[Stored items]
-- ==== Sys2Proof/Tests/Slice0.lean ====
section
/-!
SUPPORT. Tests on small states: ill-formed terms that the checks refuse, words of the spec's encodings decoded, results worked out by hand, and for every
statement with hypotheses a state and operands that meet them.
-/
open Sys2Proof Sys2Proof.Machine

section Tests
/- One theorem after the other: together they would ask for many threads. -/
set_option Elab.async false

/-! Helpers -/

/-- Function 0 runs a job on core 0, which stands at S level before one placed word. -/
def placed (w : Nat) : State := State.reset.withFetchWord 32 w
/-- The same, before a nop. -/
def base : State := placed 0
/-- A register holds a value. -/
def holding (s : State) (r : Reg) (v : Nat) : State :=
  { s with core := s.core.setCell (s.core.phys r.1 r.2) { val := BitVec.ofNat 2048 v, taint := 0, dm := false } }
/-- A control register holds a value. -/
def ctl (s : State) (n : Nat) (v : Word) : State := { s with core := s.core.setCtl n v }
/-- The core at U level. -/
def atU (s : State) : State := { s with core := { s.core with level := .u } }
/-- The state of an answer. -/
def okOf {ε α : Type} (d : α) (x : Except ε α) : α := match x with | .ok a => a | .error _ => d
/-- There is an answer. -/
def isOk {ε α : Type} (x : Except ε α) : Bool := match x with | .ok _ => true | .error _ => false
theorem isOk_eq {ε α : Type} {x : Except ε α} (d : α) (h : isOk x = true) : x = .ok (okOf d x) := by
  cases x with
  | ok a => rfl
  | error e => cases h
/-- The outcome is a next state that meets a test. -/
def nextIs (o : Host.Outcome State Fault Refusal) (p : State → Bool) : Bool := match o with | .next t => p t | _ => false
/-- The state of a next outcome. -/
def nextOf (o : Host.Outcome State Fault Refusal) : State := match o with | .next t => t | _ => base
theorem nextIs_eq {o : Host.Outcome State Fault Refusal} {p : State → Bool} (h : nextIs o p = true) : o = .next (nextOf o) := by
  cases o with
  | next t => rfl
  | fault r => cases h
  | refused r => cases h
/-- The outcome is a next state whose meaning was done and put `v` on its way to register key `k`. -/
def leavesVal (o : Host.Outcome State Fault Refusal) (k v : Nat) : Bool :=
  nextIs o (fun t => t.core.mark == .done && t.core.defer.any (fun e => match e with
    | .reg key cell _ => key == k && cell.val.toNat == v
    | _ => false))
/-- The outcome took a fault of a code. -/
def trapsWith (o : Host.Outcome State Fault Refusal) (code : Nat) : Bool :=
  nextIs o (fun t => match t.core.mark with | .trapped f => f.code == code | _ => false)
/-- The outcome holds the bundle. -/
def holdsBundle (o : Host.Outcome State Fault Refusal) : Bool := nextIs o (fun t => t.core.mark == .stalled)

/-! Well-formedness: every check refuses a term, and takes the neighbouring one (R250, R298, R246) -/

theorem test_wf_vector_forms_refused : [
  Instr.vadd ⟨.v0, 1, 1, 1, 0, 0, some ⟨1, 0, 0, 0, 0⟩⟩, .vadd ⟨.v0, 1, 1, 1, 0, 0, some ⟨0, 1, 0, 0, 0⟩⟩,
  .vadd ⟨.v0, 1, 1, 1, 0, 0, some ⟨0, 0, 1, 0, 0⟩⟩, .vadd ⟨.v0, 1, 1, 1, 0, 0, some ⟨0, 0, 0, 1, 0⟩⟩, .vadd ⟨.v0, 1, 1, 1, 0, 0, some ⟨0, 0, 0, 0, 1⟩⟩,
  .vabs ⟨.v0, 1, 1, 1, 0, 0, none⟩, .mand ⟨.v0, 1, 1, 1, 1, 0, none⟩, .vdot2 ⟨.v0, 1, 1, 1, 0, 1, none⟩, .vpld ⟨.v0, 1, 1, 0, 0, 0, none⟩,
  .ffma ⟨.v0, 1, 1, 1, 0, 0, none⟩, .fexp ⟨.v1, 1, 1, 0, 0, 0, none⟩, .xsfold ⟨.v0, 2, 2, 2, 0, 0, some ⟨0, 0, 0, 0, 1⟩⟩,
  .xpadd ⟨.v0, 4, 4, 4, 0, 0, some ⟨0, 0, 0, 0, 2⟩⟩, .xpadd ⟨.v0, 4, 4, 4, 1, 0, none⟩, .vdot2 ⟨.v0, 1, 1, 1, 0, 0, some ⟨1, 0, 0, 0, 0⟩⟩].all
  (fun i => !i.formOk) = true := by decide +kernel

---

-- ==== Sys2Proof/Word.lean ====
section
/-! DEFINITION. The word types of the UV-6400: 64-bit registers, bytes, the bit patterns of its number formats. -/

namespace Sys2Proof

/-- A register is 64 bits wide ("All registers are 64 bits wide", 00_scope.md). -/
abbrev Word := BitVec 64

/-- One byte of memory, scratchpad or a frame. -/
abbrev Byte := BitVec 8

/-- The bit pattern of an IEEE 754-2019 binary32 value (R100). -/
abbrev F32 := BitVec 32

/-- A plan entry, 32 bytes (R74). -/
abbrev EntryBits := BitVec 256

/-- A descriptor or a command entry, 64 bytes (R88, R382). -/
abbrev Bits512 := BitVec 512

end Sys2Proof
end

◆ TASK TO CARRY OUT
Every line above from the line with "of a code. -/" to the line with "Instr.vadd ⟨.v0, 1, 1, 1, 0, 0, some" is wanted, ends included; write them out exactly and add no other line.

◆ OUTPUT OF THE TASK
/-- The outcome took a fault of a code. -/
def trapsWith (o : Host.Outcome State Fault Refusal) (code : Nat) : Bool :=
  nextIs o (fun t => match t.core.mark with | .trapped f => f.code == code | _ => false)
/-- The outcome holds the bundle. -/
def holdsBundle (o : Host.Outcome State Fault Refusal) : Bool := nextIs o (fun t => t.core.mark == .stalled)

/-! Well-formedness: every check refuses a term, and takes the neighbouring one (R250, R298, R246) -/

theorem test_wf_vector_forms_refused : [
  Instr.vadd ⟨.v0, 1, 1, 1, 0, 0, some ⟨1, 0, 0, 0, 0⟩⟩, .vadd ⟨.v0, 1, 1, 1, 0, 0, some ⟨0, 1, 0, 0, 0⟩⟩,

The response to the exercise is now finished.